Anwaltsverein schlägt Verbot der Nutzung von Gästelisten-Daten für polizeiliche Ermittlungen vor

  • Lesedauer: 5 Min.
Datenschutz: Wenn die Polizei die Corona-Gästeliste nutzt - ganz legal

Berlin. Sogenannte Corona-Gästelisten, die in Restaurants und Cafés ausliegen, dienen zur Nachverfolgung von Infektionsketten - in Einzelfällen greift aber auch die Polizei auf diese Daten zu, um Straftaten zu verfolgen. In Bayern, Hamburg und Rheinland-Pfalz gab es solche Zugriffe bereits, in anderen Bundesländern sind solche Fälle bisher nicht bekannt oder gar nicht zulässig, wie eine Umfrage der Deutschen Presse-Agentur bei den Bundesländern ergab.

Um die Nutzung der Daten ist eine Diskussion entbrannt. Denn eigentlich sind die Angaben vorrangig für örtliche Gesundheitsämter bestimmt und eine wichtige Recherchequelle im Fall eines Corona-Ausbruchs. Und meistens wird auf den Formularen Vertraulichkeit und eine Löschung nach vier Wochen zugesichert. Sind Zugriffe der Polizei da überhaupt zulässig?

Beschlagnahmung der Listen möglich

Die Polizeien oder Innenministerien in Mecklenburg-Vorpommern, Hessen, Berlin, Brandenburg, Niedersachsen und Nordrhein-Westfalen meldeten, dass ihnen bislang keine Zugriffe auf Corona-Gästelisten bekannt seien. Die Behörden wiesen aber darauf hin, dass solche Zugriffe im Rahmen von Strafverfahren unter Wahrung der Verhältnismäßigkeit rechtlich durchaus erlaubt seien.

Grundlage dafür ist die bundesweit geltende Strafprozessordnung. Demnach kann ein Richter anordnen, Gegenstände zu beschlagnahmen - das könnten auch Corona-Gästelisten sein, wenn sie für Ermittlungen von Bedeutungen sind. Ist Gefahr im Verzug, kann auch ein Staatsanwalt dies anordnen. Auch wenn die Daten grundsätzlich nur für den eigentlichen Zweck genutzt werden dürften, sei für die Aufklärung von Straftaten eine »Zweckänderung« möglich, heißt es etwa bei der bayerischen Polizei.

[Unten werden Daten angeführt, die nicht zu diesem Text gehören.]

-- ==== Sys2Proof/Machine/Ops.lean ====
section
/-! DEFINITION. The named operations of the block: reading and writing a cell, replacing an array, taking the inputs of the
next edge, fault entry (the one exception of the block) and reset (the only way out of it). -/

namespace Sys2Proof.Machine

/-! ## Cells (00_scope.md section 4, `MemRead` and `MemWrite`)

A cell is read and written under an index that exists: no command reads or writes outside an array (20_memory.md R30), and the
neighbourhoods of the steppers hold existing cells only (41_stepper_1d.md R62, 42_stepper_2d.md R73). -/

/-- Entry `i` of an array, the same as `a[i]`: a lookup in the list of entries, which never misses, because Lean's kernel evaluates
it with less work. -/
def entryAt {α : Type} {n : Nat} (a : Vector α n) (i : Fin n) : α := (a.toList[i.val]?).get (by simp)

/-- `G[i][j]`. -/
def gridCellAt {r c : Nat} (G : Grid r c) (i : Fin r) (j : Fin c) : Cell := entryAt (entryAt G i) j

/-- The generation with cell `i` replaced. -/
def setCell {n : Nat} (g : Generation n) (i : Fin n) (v : Cell) : Generation n := g.set i v

/-- The grid with the cell in row `i`, column `j` replaced. -/
def setGridCell {r c : Nat} (G : Grid r c) (i : Fin r) (j : Fin c) (v : Cell) : Grid r c := G.set i (G[i].set j v)

/-! ## Updates of the state -/

/-- `TABLE <- T`. -/
def State.setTable (s : State) (T : Table) : State := { s with table := T }

/-- `GEN <- g`. -/
def State.setGen (s : State) (g : Generation s.params.n) : State := { s with gen := g }

/-- `GRID <- G`. -/
def State.setGrid (s : State) (G : Grid s.params.r s.params.c) : State := { s with grid := G }

/-- `GEN[i] <- v`. -/
def State.writeGen (s : State) (i : Fin s.params.n) (v : Cell) : State := s.setGen (setCell s.gen i v)

/-- `GRID[i][j] <- v`. -/
def State.writeGrid (s : State) (ij : Fin s.params.r × Fin s.params.c) (v : Cell) : State :=
  s.setGrid (setGridCell s.grid ij.1 ij.2 v)

/-- Every cell of `GEN` 0 (43_array_access.md R86). -/
def State.clearGen (s : State) : State := s.setGen (Vector.replicate s.params.n false)

/-- Every cell of `GRID` 0 (43_array_access.md R88). -/
def State.clearGrid (s : State) : State :=
  s.setGrid (Vector.replicate s.params.r (Vector.replicate s.params.c false))

/-! ## The input ports (10_state.md R20) -/

/-- An idle port: no reset and no command. -/
def PortIn.idle : PortIn := { rst := false, cmdValid := false, cmd := 0 }

/-- A port that presents the command word `w` (30_encoding.md R50, last paragraph). -/
def PortIn.command (w : Word) : PortIn := { rst := false, cmdValid := true, cmd := w }

/-- What the ports hold at the next rising edge. DESIGN CHOICE (log entry 2): with nothing scheduled the port is idle, which
holds the state (60_exceptions.md R104, 30_encoding.md R49). -/
def State.port (s : State) : PortIn := s.pins.headD PortIn.idle

/-- The state with the inputs of the next edge consumed (20_memory.md R37: a command word is not stored). -/
def State.advance (s : State) : State := { s with pins := s.pins.tail }

/-- The state with the port values `es` placed before what the host has scheduled. -/
def State.schedule (s : State) (es : List PortIn) : State := { s with pins := es ++ s.pins }

/-! ## Fault entry and reset -/

/-- Fault entry with a cause: `FAULT <- 1`, `FCAUSE <- c`, and nothing else is written (60_exceptions.md R98). -/
def State.enterFault (s : State) (c : Cause) : State := { s with fault := true, fcause := c.code }

/-- Reset, the only way out of a fault (60_exceptions.md R100, 70_reset_and_hazards.md R107): every bit of the block's state is
0. DEDUCED (log entry 6): the sizes and what the host drives next are not the block's state, and stay. -/
def State.hardReset (s : State) : State := { State.resetWith s.params with pins := s.pins }

/-- What a command does to the block unless it is frozen: "While `FAULT` = 1 every command is ignored"
(60_exceptions.md R99, and the Faults line of each command's rule). -/
def State.unlessFrozen (s : State) (o : Host.Outcome State Fault Refusal) : Host.Outcome State Fault Refusal :=
  if s.frozen then .next s else o

end Sys2Proof.Machine
end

Bisher nutzte die Polizei Corona-Gästelisten in vier Bundesländern

In Rheinland-Pfalz registrierte das Innenministerium bislang rund ein Dutzend Fälle, in denen entsprechende Listen im Zuge strafrechtlicher Ermittlungen verwendet wurden. Dabei sei es überwiegend um Gewalt- und Sexualdelikte gegangen, sagte eine Sprecherin. In Hamburg sind bislang fünf Fälle bekannt, in denen die Polizei für Ermittlungen auf Gästedaten zurückgegriffen hatte, in Bayern sind es mindestens zehn. In Bremen spricht die Innenbehörde von Zugriffen in Einzelfällen. Dabei ging es jeweils um die Aufklärung von Straftaten, unter anderem ein Sexualdelikt und eine gefährliche Körperverletzung.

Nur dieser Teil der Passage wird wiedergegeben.